(DATA SECTION Opens)
-- ==== Sys2Proof/Laws/Bits.lean ====
section
/-! SUPPORT. The laws of bit fields: `bitsMsb` and `natOfBits` are inverse to each other, and split where a field is split. -/

namespace Sys2Proof

@[simp] theorem bitsMsb_length (n v : Nat) : (bitsMsb n v).length = n := by
  induction n with
  | zero => rfl
  | succ n ih => simp [bitsMsb, ih]

theorem bitsMsb_congr {n v w : Nat} (h : ∀ i < n, v.testBit i = w.testBit i) : bitsMsb n v = bitsMsb n w := by
  induction n with
  | zero => rfl
  | succ n ih =>
    rw [bitsMsb, bitsMsb, h n (by omega), ih fun i hi => h i (by omega)]

theorem bitsMsb_add (a b v : Nat) : bitsMsb (a + b) v = bitsMsb a (v >>> b) ++ bitsMsb b v := by
  induction a with
  | zero => simp [bitsMsb]
  | succ a ih =>
    rw [show a + 1 + b = (a + b) + 1 by omega, bitsMsb, bitsMsb, ih]
    simp [Nat.testBit_shiftRight, Nat.add_comm b a]

theorem natOfBits_append (as bs : List Bool) : natOfBits (as ++ bs) = natOfBits as * 2 ^ bs.length + natOfBits bs := by
  have fold : ∀ (bs : List Bool) (v : Nat),
      bs.foldl (fun v b => 2 * v + b.toNat) v = v * 2 ^ bs.length + bs.foldl (fun v b => 2 * v + b.toNat) 0 := by
    intro bs
    induction bs with
    | nil => simp
    | cons b bs ih =>
      intro v
      rw [List.foldl_cons, List.foldl_cons, ih, ih (2 * 0 + b.toNat), List.length_cons, Nat.pow_succ]
      ring
  unfold natOfBits
  rw [List.foldl_append, fold]

theorem natOfBits_lt (bs : List Bool) : natOfBits bs < 2 ^ bs.length := by
  induction bs using List.reverseRecOn with
  | nil => simp [natOfBits]
  | append_singleton bs b ih =>
    rw [natOfBits_append, List.length_append, Nat.pow_add]
    have : natOfBits [b] < 2 := by cases b <;> decide
    simp only [List.length_singleton, pow_one]
    omega

theorem natOfBits_bitsMsb (n v : Nat) : natOfBits (bitsMsb n v) = v % 2 ^ n := by
  induction n with
  | zero => simp [bitsMsb, natOfBits, Nat.mod_one]
  | succ n ih =>
    rw [bitsMsb, show v.testBit n :: bitsMsb n v = [v.testBit n] ++ bitsMsb n v from rfl, natOfBits_append, ih,
      bitsMsb_length]
    have h1 : natOfBits [v.testBit n] = (v / 2 ^ n) % 2 := by
      rw [Nat.testBit_eq_decide_div_mod_eq]
      have := Nat.mod_two_eq_zero_or_one (v / 2 ^ n)
      rcases this with h | h <;> simp [h, natOfBits]
    rw [h1, Nat.pow_succ, Nat.mod_mul]
    ring

theorem natOfBits_bitsMsb_of_lt {n v : Nat} (h : v < 2 ^ n) : natOfBits (bitsMsb n v) = v := by
  rw [natOfBits_bitsMsb, Nat.mod_eq_of_lt h]

theorem bitsMsb_mod (n v : Nat) : bitsMsb n (v % 2 ^ n) = bitsMsb n v :=
  bitsMsb_congr fun i hi => by simp [Nat.testBit_mod_two_pow, hi]

theorem bitsMsb_inj {n v w : Nat} (h : bitsMsb n v = bitsMsb n w) : v % 2 ^ n = w % 2 ^ n := by
  have := congrArg natOfBits h
  rwa [natOfBits_bitsMsb, natOfBits_bitsMsb] at this

theorem bitsMsb_natOfBits (bs : List Bool) : bitsMsb bs.length (natOfBits bs) = bs := by
  induction bs with
  | nil => rfl
  | cons b bs ih =>
    have h := natOfBits_append [b] bs
    have hlt := natOfBits_lt bs
    simp only [List.singleton_append] at h
    have h1 : natOfBits (b :: bs) >>> bs.length = natOfBits [b] := by
      rw [h, Nat.shiftRight_eq_div_pow, Nat.mul_comm, Nat.mul_add_div (by positivity), Nat.div_eq_of_lt hlt, Nat.add_zero]
    have h2 : natOfBits (b :: bs) % 2 ^ bs.length = natOfBits bs := by
      rw [h, Nat.mul_comm, Nat.mul_add_mod, Nat.mod_eq_of_lt hlt]
    have h3 : bitsMsb 1 (natOfBits [b]) = [b] := by cases b <;> decide
    rw [List.length_cons, Nat.add_comm, bitsMsb_add, h1, h3, ← bitsMsb_mod bs.length, h2, ih]
    rfl

theorem bitsMsb_take (n k v : Nat) (h : k ≤ n) : (bitsMsb n v).take k = bitsMsb k (v >>> (n - k)) := by
  obtain ⟨m, rfl⟩ := Nat.exists_eq_add_of_le h
  rw [bitsMsb_add, List.take_append_of_le_length (by simp), List.take_of_length_le (by simp)]
  simp

theorem bitsMsb_drop (n k v : Nat) (h : k ≤ n) : (bitsMsb n v).drop k = bitsMsb (n - k) v := by
  obtain ⟨m, rfl⟩ := Nat.exists_eq_add_of_le h
  rw [bitsMsb_add, List.drop_append_of_le_length (by simp), List.drop_of_length_le (by simp)]
  simp

@[simp] theorem bitsOfBytes_nil : bitsOfBytes [] = [] := rfl

@[simp] theorem bitsOfBytes_cons (b : Byte) (bs : List Byte) : bitsOfBytes (b :: bs) = bitsMsb 8 b.toNat ++ bitsOfBytes bs := by
  simp [bitsOfBytes]

@[simp] theorem bitsOfBytes_length (bs : List Byte) : (bitsOfBytes bs).length = 8 * bs.length := by
  induction bs with
  | nil => rfl
  | cons b bs ih => simp [ih]; omega

end Sys2Proof
end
(DATA SECTION Closes)
* [WORK ORDER]:
Each entry needs to be copied out exactly.

* [EXERCISE RESPONSE]:
-- ==== Sys2Proof/Laws/Bits.lean ====
section
/-! SUPPORT. The laws of bit fields: `bitsMsb` and `natOfBits` are inverse to each other, and split where a field is split. -/

namespace Sys2Proof

@[simp] theorem bitsMsb_length (n v : Nat) : (bitsMsb n v).length = n := by
  induction n with
  | zero => rfl
  | succ n ih => simp [bitsMsb, ih]

theorem bitsMsb_congr {n v w : Nat} (h : ∀ i < n, v.testBit i = w.testBit i) : bitsMsb n v = bitsMsb n w := by
  induction n with
  | zero => rfl
  | succ n ih =>
    rw [bitsMsb, bitsMsb, h n (by omega), ih fun i hi => h i (by omega)]

theorem bitsMsb_add (a b v : Nat) : bitsMsb (a + b) v = bitsMsb a (v >>> b) ++ bitsMsb b v := by
  induction a with
  | zero => simp [bitsMsb]
  | succ a ih =>
    rw [show a + 1 + b = (a + b) + 1 by omega, bitsMsb, bitsMsb, ih]
    simp [Nat.testBit_shiftRight, Nat.add_comm b a]

theorem natOfBits_append (as bs : List Bool) : natOfBits (as ++ bs) = natOfBits as * 2 ^ bs.length + natOfBits bs := by
  have fold : ∀ (bs : List Bool) (v : Nat),
      bs.foldl (fun v b => 2 * v + b.toNat) v = v * 2 ^ bs.length + bs.foldl (fun v b => 2 * v + b.toNat) 0 := by
    intro bs
    induction bs with
    | nil => simp
    | cons b bs ih =>
      intro v
      rw [List.foldl_cons, List.foldl_cons, ih, ih (2 * 0 + b.toNat), List.length_cons, Nat.pow_succ]
      ring
  unfold natOfBits
  rw [List.foldl_append, fold]

theorem natOfBits_lt (bs : List Bool) : natOfBits bs < 2 ^ bs.length := by
  induction bs using List.reverseRecOn with
  | nil => simp [natOfBits]
  | append_singleton bs b ih =>
    rw [natOfBits_append, List.length_append, Nat.pow_add]
    have : natOfBits [b] < 2 := by cases b <;> decide
    simp only [List.length_singleton, pow_one]
    omega

theorem natOfBits_bitsMsb (n v : Nat) : natOfBits (bitsMsb n v) = v % 2 ^ n := by
  induction n with
  | zero => simp [bitsMsb, natOfBits, Nat.mod_one]
  | succ n ih =>
    rw [bitsMsb, show v.testBit n :: bitsMsb n v = [v.testBit n] ++ bitsMsb n v from rfl, natOfBits_append, ih,
      bitsMsb_length]
    have h1 : natOfBits [v.testBit n] = (v / 2 ^ n) % 2 := by
      rw [Nat.testBit_eq_decide_div_mod_eq]
      have := Nat.mod_two_eq_zero_or_one (v / 2 ^ n)
      rcases this with h | h <;> simp [h, natOfBits]
    rw [h1, Nat.pow_succ, Nat.mod_mul]
    ring

theorem natOfBits_bitsMsb_of_lt {n v : Nat} (h : v < 2 ^ n) : natOfBits (bitsMsb n v) = v := by
  rw [natOfBits_bitsMsb, Nat.mod_eq_of_lt h]

theorem bitsMsb_mod (n v : Nat) : bitsMsb n (v % 2 ^ n) = bitsMsb n v :=
  bitsMsb_congr fun i hi => by simp [Nat.testBit_mod_two_pow, hi]

theorem bitsMsb_inj {n v w : Nat} (h : bitsMsb n v = bitsMsb n w) : v % 2 ^ n = w % 2 ^ n := by
  have := congrArg natOfBits h
  rwa [natOfBits_bitsMsb, natOfBits_bitsMsb] at this

theorem bitsMsb_natOfBits (bs : List Bool) : bitsMsb bs.length (natOfBits bs) = bs := by
  induction bs with
  | nil => rfl
  | cons b bs ih =>
    have h := natOfBits_append [b] bs
    have hlt := natOfBits_lt bs
    simp only [List.singleton_append] at h
    have h1 : natOfBits (b :: bs) >>> bs.length = natOfBits [b] := by
      rw [h, Nat.shiftRight_eq_div_pow, Nat.mul_comm, Nat.mul_add_div (by positivity), Nat.div_eq_of_lt hlt, Nat.add_zero]
    have h2 : natOfBits (b :: bs) % 2 ^ bs.length = natOfBits bs := by
      rw [h, Nat.mul_comm, Nat.mul_add_mod, Nat.mod_eq_of_lt hlt]
    have h3 : bitsMsb 1 (natOfBits [b]) = [b] := by cases b <;> decide
    rw [List.length_cons, Nat.add_comm, bitsMsb_add, h1, h3, ← bitsMsb_mod bs.length, h2, ih]
    rfl

theorem bitsMsb_take (n k v : Nat) (h : k ≤ n) : (bitsMsb n v).take k = bitsMsb k (v >>> (n - k)) := by
  obtain ⟨m, rfl⟩ := Nat.exists_eq_add_of_le h
  rw [bitsMsb_add, List.take_append_of_le_length (by simp), List.take_of_length_le (by simp)]
  simp

theorem bitsMsb_drop (n k v : Nat) (h : k ≤ n) : (bitsMsb n v).drop k = bitsMsb (n - k) v := by
  obtain ⟨m, rfl⟩ := Nat.exists_eq_add_of_le h
  rw [bitsMsb_add, List.drop_append_of_le_length (by simp), List.drop_of_length_le (by simp)]
  simp

@[simp] theorem bitsOfBytes_nil : bitsOfBytes [] = [] := rfl

@[simp] theorem bitsOfBytes_cons (b : Byte) (bs : List Byte) : bitsOfBytes (b :: bs) = bitsMsb 8 b.toNat ++ bitsOfBytes bs := by
  simp [bitsOfBytes]

@[simp] theorem bitsOfBytes_length (bs : List Byte) : (bitsOfBytes bs).length = 8 * bs.length := by
  induction bs with
  | nil => rfl
  | cons b bs ih => simp [ih]; omega

end Sys2Proof
end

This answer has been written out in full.